Even good parents sometimes say no their children, not arbitrarily or out of a desire to deny their children what they think will make them happy, but out of love and because, typically, being adults, parents hold a broader, deeper view than their children. It is often the case that what a child or an adolescent sees as harmless, or even good, a parent knows is harmful and/or bad. If that is true of human parents, how much more is it true of God, our Father? We must always hold in mind that God is about accomplishing what is good for us in the ultimate sense. I know for many this does not always seem like it's the case.

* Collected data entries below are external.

-- ==== Sys2Proof/Laws/CalmOps.lean ====
section
/-! SUPPORT. Every shared operation of the blocks is calm (Laws/Calm.lean): it alters neither the oscillator, the
supply, the last takes, the frames in flight nor the Time Scale, and it keeps the queues within R164. -/

namespace Sys2Proof.Machine

variable {p q : Part}

@[simp] theorem calm_ite {c : Prop} [Decidable c] {a b : Part} (ha : Calm p a) (hb : Calm p b) :
    Calm p (if c then a else b) := by
  split <;> assumption

/-- A fold of calm steps is calm. -/
theorem calm_foldl {α : Type} {f : Part → α → Part} (hf : ∀ q a, Calm q (f q a)) (l : List α) (h : Calm p q) :
    Calm p (l.foldl f q) := by
  induction l generalizing q with
  | nil => exact h
  | cons a l ih => exact ih (h.trans (hf q a))

/-! ## UP, notices and cue events -/

@[simp] theorem calm_offerReport {f : Frame} (h : Calm p q) : Calm p (offerReport f q) := by
  unfold offerReport
  split
  · rename_i hl
    exact calm_upQ h (by simp [Config.upOpenPlaces] at hl ⊢; omega)
  · simp [h]

@[simp] theorem calm_offerNotice {f : Frame} (h : Calm p q) : Calm p (offerNotice f q) := by
  unfold offerNotice
  split
  · rename_i hl
    exact calm_upQ h (by simp [Config.upOpenPlaces] at hl ⊢; omega)
  · simp [h]

@[simp] theorem calm_sendNotice {k : NoticeKind} {d : List Byte} (h : Calm p q) : Calm p (sendNotice k d q) := by
  unfold sendNotice
  (try dsimp only)
  (repeat' split) <;> simp (maxDischargeDepth := 40) [*]

@[simp] theorem calm_noticeFault {k : FaultKind} {d : List Byte} (h : Calm p q) : Calm p (noticeFault k d q) := by
  unfold noticeFault
  (try dsimp only)
  (repeat' split) <;> simp (maxDischargeDepth := 40) [*]

@[simp] theorem calm_raiseMinor {k : FaultKind} {d : List Byte} (h : Calm p q) : Calm p (raiseMinor k d q) := by
  unfold raiseMinor
  (try dsimp only)
  (repeat' split) <;> simp (maxDischargeDepth := 40) [*]

@[simp] theorem calm_emitCue {e : CueEvent} (h : Calm p q) : Calm p (emitCue e q) := by
  unfold emitCue
  (try dsimp only)
  (repeat' split) <;> simp (maxDischargeDepth := 40) [*]

@[simp] theorem calm_takeCopy {i : Instr} (h : Calm p q) : Calm p (takeCopy i q) := by
  unfold takeCopy
  (try dsimp only)
  (repeat' split) <;> simp (maxDischargeDepth := 40) [*]

/-! ## Lamps and the Feed Budget -/

@[simp] theorem calm_offerLevel {g : Nat} (h : Calm p q) : Calm p (offerLevel g q) := by
  unfold offerLevel
  dsimp only
  split
  · exact h
  · split
    · simp [h]
    · split
      · refine calm_putGroup (calm_localQ_map h fun i => ?_)
        split
        · rename_i hi
          cases i <;> simp_all [LocalItem.onChannel, LocalItem.channel, lampFrame]
        · rfl
      · split
        · rename_i hany hl
          refine calm_putGroup (calm_localQ h fun k => ⟨by simp [Config.localPlaces] at hl ⊢; omega, ?_⟩)
          simp only [List.filterMap_append, List.filterMap_cons, List.filterMap_nil, LocalItem.channel]
          rw [List.nodup_append]
          refine ⟨k.2.2.2.1, by simp, ?_⟩
          intro a ha b hb hab
          subst hab
          simp only [List.mem_singleton] at hb
          subst hb
          obtain ⟨i, hi, hc⟩ := List.mem_filterMap.mp ha
          apply hany
          rw [List.any_eq_true]
          refine ⟨i, hi, ?_⟩
          cases i <;> simp_all [LocalItem.onChannel, LocalItem.channel, lampFrame]
        · simp [h]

Jesus' teaching about God being a good father who answers the prayers of his children is a teaching that goes down much easier when you live a comfortable material existence, enjoy good health, have a family, friends, and a decent job. It is much more difficult to grasp for a person who is struggling and certainly for people whose entire life seems to be nothing but a struggle. Let's be honest, for some people, and perhaps for us sometimes, this teaching can seem like a cruel lie. Hence, it's important not be too sentimental about what Jesus taught, which really means being honest about our own experience, even as we remain committed to praying. Remember, later in St. Luke's Gospel (22:41-42), after he'd reached the Holy City, Jesus uttered a prayer, which was no doubt heard by the Father, that seemed to go answered. He resigned himself to doing the Father's will. The answer to his prayer was his glorious resurrection.

Certainly experiences of that Doctor of the Church, St. Teresa of Avila, demonstrate the importance of persevering in prayer and how prayer teaches us to do God's will and even teaches us something of what we might call the personality of God. Because Teresa visited the convents she founded, she frequently traveled Spain's rugged by-ways. During one journey the saddle on her donkey slipped and she discovered herself upside down under the donkey's belly as she crossed a creek. As she took her complaint to the Lord, she heard him say, "Teresa, whom the Lord loves, he chastises. This is how I treat all my friends." She famously replied, "No wonder you have so few!"

I will end this post on prayer with a prayer of petition: "Lord, teach us how to pray."